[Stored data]
###

-- ==== Sys2Proof/Machine/Reference.lean ====
section
/-!
DEFINITION. The read reference (R203–R205, R207): the age of a row, its bucket, and the predicted and the alternate code.
-/
namespace Sys2Proof.Machine

/-- R515. Byte `a` of the generic curves and trims in the boot ROM. They are not stated: free values (log entry 2). -/
def genericCal (a : Nat) : BitVec 8 := (Config.draw (2 ^ 40 + a)).setWidth 8

/-- R232, R513, R515. The calibration byte at offset `a` of channel `c`'s curves: of the stored set while it is valid, else generic. -/
def State.calByte (s : State) (c a : Nat) : Nat :=
  if s.pst.calValid then (Mem.read s.store (0x100040 + 1024 * c + a)).toNat else (genericCal (1024 * c + a)).toNat

/-- R203. C[d][k][j] of channel `c`. -/
def State.curve (s : State) (c d k j : Nat) : Int := s.calByte c (128 * d + 8 * k + j)

/-- R205. The age in frames of the row of a stripe on channel `c`. -/
def State.rowAge (s : State) (c psn : Nat) : Nat :=
  let x := (s.mch c).bands.getD (psn / 33554432) {}
  if rowOf psn % 1048576 < x.pos then (Int.ofNat s.tt.fn - x.newFn).toNat else (Int.ofNat s.tt.fn - x.prevFn).toNat

/-- R204. The age bucket: floor(log2 a) − 26, from 0 to 15. -/
def ageBucket (a : Nat) : Nat := min 15 (Nat.log2 a - 26)

/-- R203. The temperature points in °C. -/
def tempPoint (j : Nat) : Int := [0, 15, 30, 45, 60, 70, 78, 85].getD j 85

/-- R203. The code of die `d` of channel `c` at bucket `k`, trimmed; a half rounds up (log entry 111). -/
def State.codeAt (s : State) (c d k : Nat) : Nat :=
  let t := max 0 ((s.mch c).temps.getD d 0)
  let trim : Int := let x : Int := s.regF (bMch c) 0x030 0 4; if 8 ≤ x then x - 16 else x
  let code : Int :=
    if 85 ≤ t then s.curve c d k 7
    else
      let j := (List.range 7).foldl (fun m i => if tempPoint i ≤ t then i else m) 0
      let span := tempPoint (j + 1) - tempPoint j
      let lo := s.curve c d k j
      (2 * (lo * span + (s.curve c d k (j + 1) - lo) * (t - tempPoint j)) + span) / (2 * span)
  (min 255 (max 0 (code + trim))).toNat

/-- R203, R207. The reference code of a read of a stripe on channel `c`: the predicted one, or the alternate. -/
def State.refCode (s : State) (c psn : Nat) (alt : Bool) : Nat :=
  let k := ageBucket (s.rowAge c psn)
  s.codeAt c (dieOf psn) (if alt then (if 4 ≤ k then 0 else 12) else k)

end Sys2Proof.Machine
end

###

** Work request **
The answer must consist of every line in the records above that contains the word "genericCal".

** Solution to this task **
def genericCal (a : Nat) : BitVec 8 := (Config.draw (2 ^ 40 + a)).setWidth 8
  if s.pst.calValid then (Mem.read s.store (0x100040 + 1024 * c + a)).toNat else (genericCal (1024 * c + a)).toNat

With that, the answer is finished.